(Entries taken from a collection)
-*-*-

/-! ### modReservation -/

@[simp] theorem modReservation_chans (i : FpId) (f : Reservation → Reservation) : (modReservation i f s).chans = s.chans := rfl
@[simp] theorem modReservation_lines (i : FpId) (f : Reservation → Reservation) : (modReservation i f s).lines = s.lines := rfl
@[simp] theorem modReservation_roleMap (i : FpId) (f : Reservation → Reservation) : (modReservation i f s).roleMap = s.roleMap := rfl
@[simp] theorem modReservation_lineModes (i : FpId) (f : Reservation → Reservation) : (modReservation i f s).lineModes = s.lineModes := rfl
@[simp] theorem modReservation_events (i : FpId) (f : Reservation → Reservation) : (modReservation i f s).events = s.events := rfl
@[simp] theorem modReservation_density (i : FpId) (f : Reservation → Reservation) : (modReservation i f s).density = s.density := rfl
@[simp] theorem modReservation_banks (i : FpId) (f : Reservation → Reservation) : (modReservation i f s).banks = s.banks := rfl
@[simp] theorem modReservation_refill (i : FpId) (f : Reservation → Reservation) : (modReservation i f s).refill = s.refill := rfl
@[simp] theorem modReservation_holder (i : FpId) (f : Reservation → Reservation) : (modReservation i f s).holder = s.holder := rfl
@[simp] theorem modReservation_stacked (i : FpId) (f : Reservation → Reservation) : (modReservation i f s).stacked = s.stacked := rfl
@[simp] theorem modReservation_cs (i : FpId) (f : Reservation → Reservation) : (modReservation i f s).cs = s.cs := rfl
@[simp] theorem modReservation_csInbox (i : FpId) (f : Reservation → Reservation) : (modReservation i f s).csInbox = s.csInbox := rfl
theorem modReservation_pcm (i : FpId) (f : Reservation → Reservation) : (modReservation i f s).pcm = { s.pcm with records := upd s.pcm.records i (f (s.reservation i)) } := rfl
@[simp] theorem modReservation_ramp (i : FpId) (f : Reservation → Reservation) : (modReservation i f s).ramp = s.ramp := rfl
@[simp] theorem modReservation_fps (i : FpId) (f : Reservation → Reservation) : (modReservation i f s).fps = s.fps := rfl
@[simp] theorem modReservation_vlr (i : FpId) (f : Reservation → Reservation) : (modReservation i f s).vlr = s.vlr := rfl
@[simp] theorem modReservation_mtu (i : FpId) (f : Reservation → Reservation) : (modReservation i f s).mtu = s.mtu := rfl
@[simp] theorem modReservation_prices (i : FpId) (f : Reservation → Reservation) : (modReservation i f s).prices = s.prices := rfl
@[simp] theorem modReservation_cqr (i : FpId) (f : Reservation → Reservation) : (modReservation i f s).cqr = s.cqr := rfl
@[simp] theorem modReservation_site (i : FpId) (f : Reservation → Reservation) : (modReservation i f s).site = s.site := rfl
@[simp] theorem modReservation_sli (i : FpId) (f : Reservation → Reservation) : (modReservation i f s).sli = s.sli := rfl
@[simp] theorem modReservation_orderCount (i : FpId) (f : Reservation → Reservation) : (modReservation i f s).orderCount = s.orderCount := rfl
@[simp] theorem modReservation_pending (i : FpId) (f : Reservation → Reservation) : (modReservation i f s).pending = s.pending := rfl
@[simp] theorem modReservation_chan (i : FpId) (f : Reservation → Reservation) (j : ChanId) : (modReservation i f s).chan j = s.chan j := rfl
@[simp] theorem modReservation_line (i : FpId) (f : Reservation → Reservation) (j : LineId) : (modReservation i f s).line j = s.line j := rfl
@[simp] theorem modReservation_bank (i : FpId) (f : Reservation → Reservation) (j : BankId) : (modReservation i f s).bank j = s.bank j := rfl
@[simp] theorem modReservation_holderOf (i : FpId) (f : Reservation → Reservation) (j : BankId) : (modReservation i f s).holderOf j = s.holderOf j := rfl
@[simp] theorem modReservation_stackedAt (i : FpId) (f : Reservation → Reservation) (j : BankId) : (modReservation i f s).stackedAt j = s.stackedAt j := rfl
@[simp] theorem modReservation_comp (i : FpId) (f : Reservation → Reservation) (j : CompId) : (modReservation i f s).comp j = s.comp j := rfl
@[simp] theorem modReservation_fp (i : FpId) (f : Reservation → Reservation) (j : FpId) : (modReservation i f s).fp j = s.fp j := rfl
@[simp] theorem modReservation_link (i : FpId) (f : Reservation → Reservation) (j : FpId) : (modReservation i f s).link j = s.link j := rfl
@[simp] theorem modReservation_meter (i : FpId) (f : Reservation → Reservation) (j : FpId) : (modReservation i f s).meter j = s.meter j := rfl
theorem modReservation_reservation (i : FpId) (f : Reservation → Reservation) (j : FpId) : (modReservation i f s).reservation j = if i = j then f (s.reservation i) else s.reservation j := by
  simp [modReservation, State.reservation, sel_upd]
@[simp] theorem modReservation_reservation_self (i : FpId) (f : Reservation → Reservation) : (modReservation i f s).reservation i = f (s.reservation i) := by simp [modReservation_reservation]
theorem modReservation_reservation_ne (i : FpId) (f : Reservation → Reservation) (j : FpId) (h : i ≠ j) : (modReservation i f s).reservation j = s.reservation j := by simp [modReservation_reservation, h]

-*-*-

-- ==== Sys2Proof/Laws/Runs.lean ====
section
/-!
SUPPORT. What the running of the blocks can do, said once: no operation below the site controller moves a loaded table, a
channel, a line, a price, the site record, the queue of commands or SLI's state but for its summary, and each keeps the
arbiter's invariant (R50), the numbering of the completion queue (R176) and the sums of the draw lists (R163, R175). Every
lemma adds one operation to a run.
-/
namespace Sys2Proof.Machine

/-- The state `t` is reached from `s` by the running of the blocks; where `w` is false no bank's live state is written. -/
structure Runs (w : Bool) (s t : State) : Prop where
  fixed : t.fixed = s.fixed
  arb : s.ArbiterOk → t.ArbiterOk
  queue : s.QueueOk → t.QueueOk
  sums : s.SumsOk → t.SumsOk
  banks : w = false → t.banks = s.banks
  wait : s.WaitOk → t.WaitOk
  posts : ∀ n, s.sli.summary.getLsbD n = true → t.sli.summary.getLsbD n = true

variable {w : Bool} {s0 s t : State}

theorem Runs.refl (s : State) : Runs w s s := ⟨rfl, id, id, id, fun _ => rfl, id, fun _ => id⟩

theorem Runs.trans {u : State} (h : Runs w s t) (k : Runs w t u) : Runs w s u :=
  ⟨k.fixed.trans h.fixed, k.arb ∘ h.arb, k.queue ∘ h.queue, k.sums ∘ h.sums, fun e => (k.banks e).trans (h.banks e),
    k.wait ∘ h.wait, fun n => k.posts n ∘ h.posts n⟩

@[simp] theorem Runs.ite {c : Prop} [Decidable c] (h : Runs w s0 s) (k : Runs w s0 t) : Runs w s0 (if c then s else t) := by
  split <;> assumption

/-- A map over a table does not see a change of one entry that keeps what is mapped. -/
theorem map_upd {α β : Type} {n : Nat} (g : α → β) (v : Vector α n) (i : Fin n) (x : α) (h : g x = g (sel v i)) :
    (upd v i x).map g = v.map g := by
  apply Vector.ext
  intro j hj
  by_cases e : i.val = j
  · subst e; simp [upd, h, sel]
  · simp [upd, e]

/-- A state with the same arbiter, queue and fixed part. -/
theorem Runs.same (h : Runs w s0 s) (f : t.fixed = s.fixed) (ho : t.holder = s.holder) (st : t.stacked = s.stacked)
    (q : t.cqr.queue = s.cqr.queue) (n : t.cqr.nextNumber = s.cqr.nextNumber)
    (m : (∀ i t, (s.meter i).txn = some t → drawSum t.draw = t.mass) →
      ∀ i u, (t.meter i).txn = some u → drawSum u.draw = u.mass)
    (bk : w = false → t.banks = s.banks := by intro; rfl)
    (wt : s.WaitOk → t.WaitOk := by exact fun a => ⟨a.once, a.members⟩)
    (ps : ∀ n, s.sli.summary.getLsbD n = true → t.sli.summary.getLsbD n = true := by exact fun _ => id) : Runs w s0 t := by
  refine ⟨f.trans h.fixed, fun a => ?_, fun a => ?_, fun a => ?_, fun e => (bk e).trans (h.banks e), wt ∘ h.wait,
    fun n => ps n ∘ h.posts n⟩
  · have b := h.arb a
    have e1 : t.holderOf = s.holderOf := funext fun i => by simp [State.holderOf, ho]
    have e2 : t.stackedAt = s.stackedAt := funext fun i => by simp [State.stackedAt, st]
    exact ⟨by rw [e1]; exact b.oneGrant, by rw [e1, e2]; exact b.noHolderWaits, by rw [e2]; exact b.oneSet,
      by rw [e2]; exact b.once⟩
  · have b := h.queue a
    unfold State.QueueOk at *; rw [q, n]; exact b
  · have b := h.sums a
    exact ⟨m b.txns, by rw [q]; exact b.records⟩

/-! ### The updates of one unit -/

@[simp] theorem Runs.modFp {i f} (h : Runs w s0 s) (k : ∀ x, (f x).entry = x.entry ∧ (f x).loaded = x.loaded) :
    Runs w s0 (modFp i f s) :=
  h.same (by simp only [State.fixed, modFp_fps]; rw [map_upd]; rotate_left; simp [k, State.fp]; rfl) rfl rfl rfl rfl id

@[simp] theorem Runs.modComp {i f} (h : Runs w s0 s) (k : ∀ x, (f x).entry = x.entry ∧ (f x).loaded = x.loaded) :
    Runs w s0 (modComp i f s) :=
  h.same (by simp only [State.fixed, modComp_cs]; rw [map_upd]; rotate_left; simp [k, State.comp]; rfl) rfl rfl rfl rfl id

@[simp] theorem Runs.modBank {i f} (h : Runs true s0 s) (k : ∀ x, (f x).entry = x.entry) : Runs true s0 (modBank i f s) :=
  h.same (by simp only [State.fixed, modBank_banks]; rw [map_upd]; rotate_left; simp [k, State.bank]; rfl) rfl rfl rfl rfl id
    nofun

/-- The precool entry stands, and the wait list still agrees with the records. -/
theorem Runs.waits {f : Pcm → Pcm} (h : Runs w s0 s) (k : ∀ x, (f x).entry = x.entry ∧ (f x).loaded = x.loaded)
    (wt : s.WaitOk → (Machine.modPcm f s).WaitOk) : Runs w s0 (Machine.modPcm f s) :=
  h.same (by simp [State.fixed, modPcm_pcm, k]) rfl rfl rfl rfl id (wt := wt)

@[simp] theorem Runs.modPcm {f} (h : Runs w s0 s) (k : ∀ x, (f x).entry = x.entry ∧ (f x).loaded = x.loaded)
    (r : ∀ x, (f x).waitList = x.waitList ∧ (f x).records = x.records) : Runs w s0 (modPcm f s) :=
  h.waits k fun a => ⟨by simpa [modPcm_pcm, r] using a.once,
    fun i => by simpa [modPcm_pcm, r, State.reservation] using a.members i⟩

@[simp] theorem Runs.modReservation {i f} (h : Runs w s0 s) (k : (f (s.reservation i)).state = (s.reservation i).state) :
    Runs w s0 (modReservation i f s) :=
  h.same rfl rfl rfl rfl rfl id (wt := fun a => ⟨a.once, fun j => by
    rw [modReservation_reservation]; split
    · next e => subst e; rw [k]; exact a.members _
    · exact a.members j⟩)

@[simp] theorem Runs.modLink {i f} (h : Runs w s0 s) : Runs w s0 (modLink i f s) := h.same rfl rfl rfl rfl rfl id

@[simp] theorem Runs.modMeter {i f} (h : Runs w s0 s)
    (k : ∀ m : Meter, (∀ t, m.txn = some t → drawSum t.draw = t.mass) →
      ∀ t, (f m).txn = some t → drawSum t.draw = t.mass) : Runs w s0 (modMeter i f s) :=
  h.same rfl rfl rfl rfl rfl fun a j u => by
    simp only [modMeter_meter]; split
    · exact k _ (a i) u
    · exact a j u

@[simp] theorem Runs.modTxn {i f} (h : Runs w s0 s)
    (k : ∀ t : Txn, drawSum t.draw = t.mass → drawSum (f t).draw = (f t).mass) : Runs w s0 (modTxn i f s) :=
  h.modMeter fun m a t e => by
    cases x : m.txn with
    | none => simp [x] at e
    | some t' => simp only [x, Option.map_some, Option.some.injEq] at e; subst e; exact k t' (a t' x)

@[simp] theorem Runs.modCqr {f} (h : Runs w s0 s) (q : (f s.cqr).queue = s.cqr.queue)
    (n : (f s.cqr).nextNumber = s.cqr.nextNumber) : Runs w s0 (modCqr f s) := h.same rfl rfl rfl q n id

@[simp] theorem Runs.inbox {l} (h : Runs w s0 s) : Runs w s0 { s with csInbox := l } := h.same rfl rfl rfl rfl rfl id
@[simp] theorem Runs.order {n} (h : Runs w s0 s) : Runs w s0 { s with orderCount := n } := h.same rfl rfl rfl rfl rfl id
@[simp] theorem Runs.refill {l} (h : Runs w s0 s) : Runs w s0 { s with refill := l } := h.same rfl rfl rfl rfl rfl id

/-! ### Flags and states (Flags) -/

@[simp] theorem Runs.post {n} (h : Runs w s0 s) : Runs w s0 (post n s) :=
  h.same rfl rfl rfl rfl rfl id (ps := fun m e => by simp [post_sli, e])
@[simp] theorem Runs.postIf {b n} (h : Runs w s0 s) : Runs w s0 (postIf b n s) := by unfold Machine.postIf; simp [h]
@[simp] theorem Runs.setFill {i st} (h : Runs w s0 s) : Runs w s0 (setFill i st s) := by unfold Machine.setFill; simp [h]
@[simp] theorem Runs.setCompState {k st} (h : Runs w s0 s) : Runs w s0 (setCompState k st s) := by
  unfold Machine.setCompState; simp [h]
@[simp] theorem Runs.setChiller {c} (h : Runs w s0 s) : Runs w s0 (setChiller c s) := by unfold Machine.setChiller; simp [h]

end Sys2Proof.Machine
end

-*-*-

* **TASK PROMPT**
All lines in the data above from the one with "### modReservation -/" through the one with "s.roleMap := rfl" must be repeated exactly, and no others.

* **ANSWER SPACE**
/-! ### modReservation -/

@[simp] theorem modReservation_chans (i : FpId) (f : Reservation → Reservation) : (modReservation i f s).chans = s.chans := rfl
@[simp] theorem modReservation_lines (i : FpId) (f : Reservation → Reservation) : (modReservation i f s).lines = s.lines := rfl
@[simp] theorem modReservation_roleMap (i : FpId) (f : Reservation → Reservation) : (modReservation i f s).roleMap = s.roleMap := rfl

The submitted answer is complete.